La necessità di fare in modo che tutta la popolazione – e non, come nota l’eurodeputata olandese Esther de Lange, solo “pochi fortunati” – disponga delle risorse necessarie per partecipare attivamente alla transizione verde è anche il principio alla base dell’istituzione di un Fondo sociale per il clima, approvato dal Parlamento Europeo nella giornata di sabato.

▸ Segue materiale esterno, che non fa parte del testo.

/-- Neighbours are asked who they are: a request is answered on a trained port, an answer is kept and judged, a silent port is
judged and asked again; the host rechecks ports and accepts what a port shows (R256 to R262). -/
def Obligations.IdentityCommandsJudgeTheCabling : Prop :=
  (∀ (s : State) (p : PortNo), s.stewardServed = true → s.portTrained p = true →
    exec (.identityRequest p) s = .next { s with
      out := [.identityAnswer p (s.get (key 0x2B00 1)) (BitVec.ofNat 8 (s.nat (key 0x2B00 0xB))) 1] }) ∧
  (∀ (s : State) (p : PortNo) (a : Identity), s.armed (.identityTimeout p) = true →
    ∃ u : State, exec (.identityAnswer p a) s = .next u.identityNext.settleAll ∧ u.get (portKey p 5) = a.coords ∧
      u.nat (portKey p 6) = a.port.toNat ∧ u.nat (portKey p 7) = a.revision.toNat ∧ u.nat (portKey p 8) = a.kind.toNat ∧
      u.bring.answered = s.bring.answered ++ [p] ∧ p ∉ u.bring.idLeft) ∧
  (∀ (s : State) (p : PortNo), s.expired (.identityTimeout p) = true →
    exec (.identityTimeout p) s = .next (State.settleAll (State.identityNext
      (((s.begin.expire (.identityTimeout p)).identityIn p).noAnswer p)))) ∧
  (∀ s : State, s.expired .identityRecheckTimer = true → s.stageNo = 9 → s.bring.idLeft = [] →
    exec .identityRecheckTimer s = .next (State.settleAll
      (((s.begin.disarm .identityRecheckTimer).askPorts (allPorts.filter (fun p => s.nat (portKey p 1) == 7)) true).armRecheck))) ∧
  (∀ (s x : State) (path : Path), x = s.taking path (key 0x2B00 9) → s.Takes path (key 0x2B00 9) 1 false → x.stageNo = 9 →
    x.bring.idLeft = [] → x.bring.recheck = false → allPorts.filter x.portTrained ≠ [] →
    exec (.recheck path) s = .next ((x.askPorts (allPorts.filter x.portTrained) true).taken path (key 0x2B00 9) .progress)) ∧
  (∀ (s x : State) (path : Path) (p : PortNo), x = s.taking path (portKey p 0xA) → s.Takes path (portKey p 0xA) 1 false →
    x.nat (portKey p 1) = 4 →
    exec (.planAccept path p) s = .next (State.taken
      ((x.planSeen p).putN (portKey p 1) (if x.lanes p = 0xFF then 2 else 3)) path (portKey p 0xA) .done))

/-- A test that ends is judged and kept, one that takes too long ends with outcome 6; the host orders a core's test, aborts it, and
orders a stack's (R271 to R279). -/
def Obligations.SelfTestCommandsAct : Prop :=
  (∀ (s u : State) (x : TestUnit) (r : TestResult) (t : Word) (j : Judged), (∀ n, x ≠ .stack n) ∨ j.outcome = 0 →
    s.test.running.find? (fun (y : TestUnit × Word) => y.1 == x) = some (x, t) →
    (s.begin.arrives (.selftestTimeout x) 6).judge x r = (u, j) →
    exec (.selftestDone x r) s = .next (State.settleAll (State.testNext
      (u.endUnit x t ((s.begin.arrives (.selftestTimeout x) 6).testsOf x) j)))) ∧
  (∀ (s : State) (x : TestUnit) (t : Word), s.expired (.selftestTimeout x) = true →
    s.test.running.find? (fun (y : TestUnit × Word) => y.1 == x) = some (x, t) →
    exec (.selftestTimeout x) s =
      .next (State.settleAll (State.testNext
        ((s.begin.expire (.selftestTimeout x)).endUnit x t (s.testsOf x) (Judged.plain 6))))) ∧
  (∀ (s x : State) (path : Path) (v : Word) (c : PCore), x = s.taking path (key 0x2600 7) → s.Takes path (key 0x2600 7) v false →
    bits v.toNat 15 0 = c.val → bits v.toNat 18 16 ≠ 0 → x.lc ≠ 4 → x.stageNo = 9 → x.fp c ≠ 4 → x.fp c ≠ 5 →
    (if x.fp c = 2 ∨ x.fp c = 3 ∨ (c, 2) ∈ x.test.awaiting then x.lc ≠ 2 else x.testable c = true) →
    ((bits v.toNat 18 16).testBit 2 = true → x.slicePresent c = true ∧ x.stackSt (stackOf c) = 1) →
    x.testRoom (bits v.toNat 18 16) = true →
    exec (.selftestRequest path v) s = .next (State.taken
      (((x.putN (key 0x2600 8) 1).startCore c (bits v.toNat 18 16)).showTests) path (key 0x2600 7) .done)) ∧
  (∀ (s x : State) (path : Path) (v : Word) (c : PCore) (t : CoreTest), x = s.taking path (key 0x2600 0xF) →
    s.Takes path (key 0x2600 0xF) v false → v.toNat = c.val → x.stageNo = 9 → x.coreTest? c = some t →
    exec (.selftestAbort path v) s = .next ((x.abortTest c).taken path (key 0x2600 0xF) .done)) ∧
  (∀ (s x : State) (path : Path) (v : Word) (n : StackNo), x = s.taking path (key 0x2600 9) → s.Takes path (key 0x2600 9) v false →
    v.toNat = n.val → x.lc ≠ 4 → 0x80 ≤ x.stageNo ∨ x.stageNo = 9 ∧ x.activeDoms = [] → x.stackSt n ≠ 3 → x.test.stack = none →
    x.test.running = [] →
    exec (.stackRequest path v) s = .next (State.taken (State.showTests
      ((x.slicesOf n).foldl (fun (u : State) (c : PCore) =>
          ((u.abortScans c).putN (coreKey c 0x97) 0).startUnit (.slice c))
        (((State.putN { x with test := { x.test with stack := some n, stackFailed := false } } (key 0x2600 8) 1)).startUnit
          (.stack n)))) path (key 0x2600 9) .done))

/-- The key store is cleared on order in the production state and tells when it is; a life-cycle transition is taken when no domain
is active, and its fuses, once programmed, show the state to come (R280 to R285, R369, R370). -/
def Obligations.KeyAndLifeCycleCommandsAct : Prop :=
  (∀ (s x : State) (path : Path), x = s.taking path (key 0x2601 3) → s.Takes path (key 0x2601 3) 1 false → x.lc = 2 →
    x.get (key 0x2601 2) ≠ 0 →
    exec (.keyClear path) s = .next (State.endGrant { x with keyClearing := true } path (key 0x2601 3) .progress)) ∧
  (∀ (s : State) (zero : Bool), s.keyClearing = true →
    ∃ t, exec (.keyClearDone zero) s = .next t ∧ t.keyClearing = false ∧ t.keyCleared = (s.keyCleared || zero) ∧
      (zero = true → t.get (key 0x2601 4) = s.now) ∧
      ((s.status (key 0x2601 3)).st = .inProgress →
        (t.status (key 0x2601 3)).st = (if zero then .completed else .refused)) ∧
      t = { s with out := [], dict := t.dict, stat := t.stat, keyClearing := false, keyCleared := t.keyCleared } ∧
      s.KeepsBut t [key 0x2601 4]) ∧
  (∀ (s x : State) (path : Path) (v : Word), x = s.taking path (key 0x1100 2) → s.Takes path (key 0x1100 2) v false →
    lcAllowed x.lc v.toNat = true → v.toNat ≠ 3 → x.lcProgramming = none → x.nat (key 0x1100 4) = 0xFF → x.activeDoms = [] →
    exec (.lcTransition path v) s =
      .next (State.taken { x with lcProgramming := some v.toNat } path (key 0x1100 2) .progress)) ∧
  (∀ (s : State) (n : Nat), s.lcProgramming = some n →
    ∃ t, exec .lcFusesProgrammed s = .next t ∧ t.get (key 0x1100 4) = BitVec.ofNat 64 n ∧ t.lcProgramming = none ∧
      t.out = [.programFuses n] ∧ (t.status (key 0x1100 2)).st = .completed ∧ s.Counts t (key 0x1100 5) ∧
      t = { s with out := t.out, dict := t.dict, stat := t.stat, lcProgramming := none } ∧
      s.KeepsBut t [key 0x1100 4, key 0x1100 5])

/-- The host, a timer and PHY_FREEZE_N freeze the chip and release it; a core that sees no edge after the release is an error; the
neighbours are told and watched while it lasts; the dump and the core's scan images are read (R286 to R295, R377). -/
def Obligations.FreezeCommandsAct : Prop :=
  (∀ (s : State) (path : Path), s.Takes path (key 0x2800 1) 1 false →
    exec (.freezeNow path) s =
      .next (((s.taking path (key 0x2800 1)).freezeTrigger 1 0 0 ones32).taken path (key 0x2800 1) .done)) ∧
  (∀ s : State, s.expired .timedFreeze = true →
    ∃ u : State, exec .timedFreeze s = .next (match s.frz.spread with
        | some r => u.freezeTrigger 5 0 0 r
        | none => u.freezeTrigger 2 0 0 ones32).settleAll ∧
      u.get (key 0x2800 3) = 0 ∧ u.frz = { s.frz with spread := none } ∧ u.armed .timedFreeze = false ∧
      u = { s with out := [], dict := u.dict, timers := u.timers, frz := u.frz } ∧ s.KeepsBut u [key 0x2800 3]) ∧
  (∀ (s : State) (n : Nat), s.alive = true → (s.get (key 0x2800 9)).getLsbD 0 = true → 20 ≤ n → s.frz.driving = false →
    s.frz.driveEnd.toNat ≤ s.t →
    exec (.freezePinLow n) s = .next (s.begin.freezeTrigger 3 0 0 ones32).settleAll) ∧
  (∀ (s : State) (path : Path), s.Takes path (key 0x2800 2) 1 false → (s.taking path (key 0x2800 2)).frz.on = true →
    (s.taking path (key 0x2800 2)).frz.byPin = false →
    exec (.releaseNow path) s = .next ((s.taking path (key 0x2800 2)).releaseFreeze.taken path (key 0x2800 2) .done)) ∧
  (∀ s : State, s.expired .timedRelease = true → s.frz.on = true → s.frz.byPin = false →
    exec .timedRelease s =
      .next (((s.begin.disarm .timedRelease).putN (key 0x2800 4) 0).releaseFreeze).settleAll) ∧
  (∀ s : State, s.expired .freezeReleaseTimeout = true → s.frz.releasing ≠ [] →
    ∃ u : State, exec .freezeReleaseTimeout s = .next (u.raise 0xA2 0 []).settleAll ∧ u.frz = { s.frz with releasing := [] } ∧
      u.get (key 0x2800 0xB) = 0 ∧ u.armed .freezeReleaseTimeout = false ∧
      u = { s with out := [], dict := u.dict, timers := u.timers, frz := u.frz, err := u.err } ∧ s.KeepsBut u [key 0x2800 0xB]) ∧
  (∀ s : State, s.expired .pauseIndicationPeriod = true → s.frz.on = true → s.frz.chip = true →
    ∃ t, exec .pauseIndicationPeriod s = .next t ∧ t.out = (allPorts.filter s.admitted).map .pause ∧
      t.armed .pauseIndicationPeriod = true ∧ t = { s with out := t.out, timers := t.timers }) ∧
  (∀ (s : State) (p : PortNo), s.alive = true →
    ∃ t, exec (.pauseIndicationReceived p) s = .next t ∧ (p, s.now) ∈ t.frz.pauses ∧
      (s.paused p = false → t.armed (.pauseLimitTimeout p []) = true) ∧
      t = { s with out := [], timers := t.timers, frz := { s.frz with pauses := t.frz.pauses } }) ∧
  (∀ (s : State) (p : PortNo) (l : List (Dom × Nat)), s.expired (.pauseLimitTimeout p []) = true → s.paused p = true →
    ∃ u : State, exec (.pauseLimitTimeout p l) s = .next (u.portFails p l).settleAll ∧
      (∀ x ∈ u.frz.pauses, x.1 ≠ p) ∧ u = { s with out := [], timers := u.timers, frz := { s.frz with pauses := u.frz.pauses } }) ∧
  (∀ (s : State) (n : Nat) (x : Dump), s.frz.dump = some n → s.rcv.dumps.find? (fun (y : Dump) => y.num == n) = some x →
    ∃ u : State, u = s.begin.writeDump x none 0 [] ∧
      exec .freezeDumpDone s = .next (if u.nat (key 0x2A00 6) = n
        then State.setFreezeRecord { u with frz := { u.frz with dump := none } } (flagFreeze 2)
        else { u with frz := { u.frz with dump := none } }).settleAll) ∧
  (∀ (s x : State) (path : Path) (c : PCore) (b : Bytes), x = s.counted path → s.pathServed path = true → x.mayReadOut = true →
    c ∈ x.frz.cores → x.dutyRuns 0 = true → x.romService = false →
    ∃ t, exec (.coreScanRead path c b) s = .next t ∧ t.content (coreKey c 0xC7) = slice b 0 89600 ∧ t.frz.readOut = true ∧
      t = { x with cont := t.cont, frz := t.frz })

/-- The host restarts a ring, marks it, and clears an engine's or all engines' counters; a wait on a release that the trace covers
is traced (R296 to R301). -/
def Obligations.TraceCommandsAct : Prop :=
  (∀ (s x : State) (path : Path) (c : PCore), x = s.taking path (coreKey c 0xC5) → s.Takes path (coreKey c 0xC5) 1 false →
    exec (.ringRestart path c) s = .next ((x.putN (coreKey c 0xC4) 0).endGrant path (coreKey c 0xC5) .done)) ∧
  (∀ (s x : State) (path : Path) (c : PCore) (v : Word), x = s.taking path (coreKey c 0xC8) → s.Takes path (coreKey c 0xC8) v false →
    exec (.hostMarker path c v) s =
      .next ((x.ringEvent c 7 (x.domOfCore c) 0x13 v.toNat).endGrant path (coreKey c 0xC8) .done)) ∧
  (∀ (s x : State) (path : Path) (c : PCore) (e : EngineNo), x = s.taking path (engKey c e 7) → s.Takes path (engKey c e 7) 1 false →
    ∃ u : State, exec (.countersClear path c e) s = .next (u.endGrant path (engKey c e 7) .done) ∧
      u.countersOf (7 * c.val + e.val) = Counters.zero ∧
      (∀ i, i ≠ 7 * c.val + e.val → u.countersOf i = x.countersOf i) ∧ u = { x with obs := u.obs }) ∧
  (∀ (s x : State) (path : Path), x = s.taking path (key 0x2702 1) → s.Takes path (key 0x2702 1) 1 false →
    ∃ u : State, exec (.clearAllCounters path) s = .next (u.endGrant path (key 0x2702 1) .done) ∧
      (∀ i, u.countersOf i = Counters.zero) ∧ u = { x with obs := { x.obs with counters := [] } }) ∧
  (∀ (s : State) (d : Dom) (w : SyncWait), (s.valFor d (key 0x2701 1)).getLsbD d.val = true →
    s.natFor d (key 0x2701 6) ≤ w.cycles → s.nat (key 0x2701 8) = 1 → (s.dom d).active = true →
    ∃ (u : State) (dropped : Bool), (s.begin.disturb d 8).traceQueue (traceRecord s.now d w) = (u, dropped) ∧
      exec (.syncWaitEnd d w) s = .next (if dropped then u.raise 0xA0 0 [] else u).settleAll)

Se da un lato, infatti, il taglio delle emissioni e la creazione di un’economia il più possibile circolare costituiscono passaggi cruciali per la salvaguardia del pianeta e delle nostre vite, è altrettanto importante che ciò non favorisca l’ampliamento delle disuguaglianze sociali già esistenti, pena l’attivazione di un circolo vizioso difficilmente colmabile. Investire nelle rinnovabili, limitare le emissioni e ridurre gli sprechi non rappresentano prescrizioni imposte dall’alto, ma obiettivi funzionali alla nostra stessa sopravvivenza: per questo motivo è essenziale che tutti, nessuno escluso, prendano parte a questo processo.